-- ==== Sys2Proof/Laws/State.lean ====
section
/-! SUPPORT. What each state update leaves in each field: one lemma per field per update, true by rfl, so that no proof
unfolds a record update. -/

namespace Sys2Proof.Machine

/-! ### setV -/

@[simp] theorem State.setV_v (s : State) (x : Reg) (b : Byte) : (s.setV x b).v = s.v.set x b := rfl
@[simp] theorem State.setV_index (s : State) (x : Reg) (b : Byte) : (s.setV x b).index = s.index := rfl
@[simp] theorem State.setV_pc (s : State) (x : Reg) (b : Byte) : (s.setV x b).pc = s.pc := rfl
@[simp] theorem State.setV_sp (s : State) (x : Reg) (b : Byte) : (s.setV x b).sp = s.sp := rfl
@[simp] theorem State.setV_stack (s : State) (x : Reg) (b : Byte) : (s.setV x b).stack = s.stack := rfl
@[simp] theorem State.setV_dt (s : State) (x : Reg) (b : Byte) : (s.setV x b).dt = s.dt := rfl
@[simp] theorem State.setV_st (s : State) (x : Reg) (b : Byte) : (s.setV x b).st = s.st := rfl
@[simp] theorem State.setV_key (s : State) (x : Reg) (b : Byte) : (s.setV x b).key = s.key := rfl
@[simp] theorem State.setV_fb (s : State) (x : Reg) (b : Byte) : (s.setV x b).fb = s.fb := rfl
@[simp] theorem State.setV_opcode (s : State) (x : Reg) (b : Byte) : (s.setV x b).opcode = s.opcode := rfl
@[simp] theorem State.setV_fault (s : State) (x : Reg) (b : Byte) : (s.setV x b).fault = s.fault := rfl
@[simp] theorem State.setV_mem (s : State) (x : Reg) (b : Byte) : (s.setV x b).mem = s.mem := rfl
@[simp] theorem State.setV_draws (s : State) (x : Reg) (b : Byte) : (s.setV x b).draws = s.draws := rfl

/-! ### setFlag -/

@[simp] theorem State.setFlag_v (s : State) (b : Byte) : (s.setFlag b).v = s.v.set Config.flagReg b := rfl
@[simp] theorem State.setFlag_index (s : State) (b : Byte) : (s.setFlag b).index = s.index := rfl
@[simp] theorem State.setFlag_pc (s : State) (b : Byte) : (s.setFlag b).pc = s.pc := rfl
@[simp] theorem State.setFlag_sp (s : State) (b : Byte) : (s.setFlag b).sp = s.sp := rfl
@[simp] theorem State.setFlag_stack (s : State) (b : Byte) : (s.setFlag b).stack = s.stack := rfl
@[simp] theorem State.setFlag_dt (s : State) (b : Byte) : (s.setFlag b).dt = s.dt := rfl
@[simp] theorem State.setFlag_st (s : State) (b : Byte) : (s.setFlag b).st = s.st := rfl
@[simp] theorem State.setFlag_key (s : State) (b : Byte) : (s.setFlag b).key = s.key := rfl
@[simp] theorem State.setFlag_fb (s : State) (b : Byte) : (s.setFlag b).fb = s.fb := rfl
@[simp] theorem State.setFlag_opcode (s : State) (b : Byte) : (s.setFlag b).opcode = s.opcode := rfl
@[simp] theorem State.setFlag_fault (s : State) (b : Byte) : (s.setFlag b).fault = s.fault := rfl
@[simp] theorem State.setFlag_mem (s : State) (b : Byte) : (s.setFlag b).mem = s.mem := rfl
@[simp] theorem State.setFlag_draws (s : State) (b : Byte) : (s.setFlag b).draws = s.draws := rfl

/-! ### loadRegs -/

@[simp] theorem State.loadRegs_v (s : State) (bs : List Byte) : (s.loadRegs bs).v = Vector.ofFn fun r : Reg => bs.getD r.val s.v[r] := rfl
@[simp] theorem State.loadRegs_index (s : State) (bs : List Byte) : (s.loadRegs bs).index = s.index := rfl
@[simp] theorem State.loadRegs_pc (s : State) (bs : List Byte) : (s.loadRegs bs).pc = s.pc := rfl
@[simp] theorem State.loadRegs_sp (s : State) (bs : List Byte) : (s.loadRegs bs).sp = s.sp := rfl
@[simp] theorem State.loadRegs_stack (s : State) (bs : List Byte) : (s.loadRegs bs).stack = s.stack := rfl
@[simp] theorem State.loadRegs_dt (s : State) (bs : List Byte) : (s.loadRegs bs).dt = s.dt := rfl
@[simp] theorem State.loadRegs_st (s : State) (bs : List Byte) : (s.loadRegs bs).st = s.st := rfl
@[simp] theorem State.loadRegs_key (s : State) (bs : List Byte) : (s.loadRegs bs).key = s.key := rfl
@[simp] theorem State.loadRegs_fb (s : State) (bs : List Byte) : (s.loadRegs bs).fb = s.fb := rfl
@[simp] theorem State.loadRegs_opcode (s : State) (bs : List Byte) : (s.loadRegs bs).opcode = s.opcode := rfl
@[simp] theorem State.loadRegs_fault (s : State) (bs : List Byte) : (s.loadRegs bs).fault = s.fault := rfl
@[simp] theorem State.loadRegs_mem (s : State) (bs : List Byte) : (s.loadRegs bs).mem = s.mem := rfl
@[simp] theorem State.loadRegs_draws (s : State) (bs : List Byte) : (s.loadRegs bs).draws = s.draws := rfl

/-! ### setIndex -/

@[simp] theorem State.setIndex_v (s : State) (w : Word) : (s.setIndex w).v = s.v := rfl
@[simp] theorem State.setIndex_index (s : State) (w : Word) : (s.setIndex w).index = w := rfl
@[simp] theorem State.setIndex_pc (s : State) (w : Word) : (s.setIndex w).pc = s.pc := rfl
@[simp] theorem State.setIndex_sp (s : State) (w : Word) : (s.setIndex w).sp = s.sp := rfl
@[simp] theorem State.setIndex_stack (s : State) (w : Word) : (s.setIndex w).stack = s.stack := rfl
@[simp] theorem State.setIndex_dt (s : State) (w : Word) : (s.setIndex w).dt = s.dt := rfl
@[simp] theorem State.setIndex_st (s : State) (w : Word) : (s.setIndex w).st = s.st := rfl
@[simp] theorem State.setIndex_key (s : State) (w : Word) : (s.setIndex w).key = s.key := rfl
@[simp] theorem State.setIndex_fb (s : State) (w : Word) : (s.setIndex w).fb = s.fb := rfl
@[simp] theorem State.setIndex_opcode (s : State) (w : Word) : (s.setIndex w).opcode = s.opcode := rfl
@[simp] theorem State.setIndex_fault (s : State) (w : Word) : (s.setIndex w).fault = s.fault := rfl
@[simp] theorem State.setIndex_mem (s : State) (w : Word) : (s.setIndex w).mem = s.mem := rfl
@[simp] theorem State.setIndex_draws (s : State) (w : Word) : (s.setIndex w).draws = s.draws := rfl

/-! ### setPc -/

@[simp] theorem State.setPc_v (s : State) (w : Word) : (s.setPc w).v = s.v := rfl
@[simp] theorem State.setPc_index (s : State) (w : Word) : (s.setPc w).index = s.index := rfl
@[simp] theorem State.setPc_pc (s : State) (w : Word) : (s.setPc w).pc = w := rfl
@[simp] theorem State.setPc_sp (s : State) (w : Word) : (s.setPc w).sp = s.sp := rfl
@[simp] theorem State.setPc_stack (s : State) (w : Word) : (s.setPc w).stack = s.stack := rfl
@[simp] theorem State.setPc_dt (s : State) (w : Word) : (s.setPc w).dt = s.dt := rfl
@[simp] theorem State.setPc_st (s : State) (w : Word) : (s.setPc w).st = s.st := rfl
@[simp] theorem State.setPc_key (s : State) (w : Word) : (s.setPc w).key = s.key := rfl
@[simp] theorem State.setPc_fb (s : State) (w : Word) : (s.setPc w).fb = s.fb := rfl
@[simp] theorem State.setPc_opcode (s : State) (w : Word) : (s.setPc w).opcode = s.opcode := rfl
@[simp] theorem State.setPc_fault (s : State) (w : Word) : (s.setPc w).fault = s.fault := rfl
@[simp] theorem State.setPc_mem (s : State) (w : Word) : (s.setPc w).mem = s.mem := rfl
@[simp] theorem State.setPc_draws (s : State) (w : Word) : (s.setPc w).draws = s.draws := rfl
----
- **Task instructions**:
Taking the entries above, write out exactly each line from the one holding "bs).pc = s.pc := rfl" to the one holding "bs).dt = s.dt := rfl", both included, and stop there.

- **Output of the task**:
@[simp] theorem State.loadRegs_pc (s : State) (bs : List Byte) : (s.loadRegs bs).pc = s.pc := rfl
@[simp] theorem State.loadRegs_sp (s : State) (bs : List Byte) : (s.loadRegs bs).sp = s.sp := rfl
@[simp] theorem State.loadRegs_stack (s : State) (bs : List Byte) : (s.loadRegs bs).stack = s.stack := rfl
@[simp] theorem State.loadRegs_dt (s : State) (bs : List Byte) : (s.loadRegs bs).dt = s.dt := rfl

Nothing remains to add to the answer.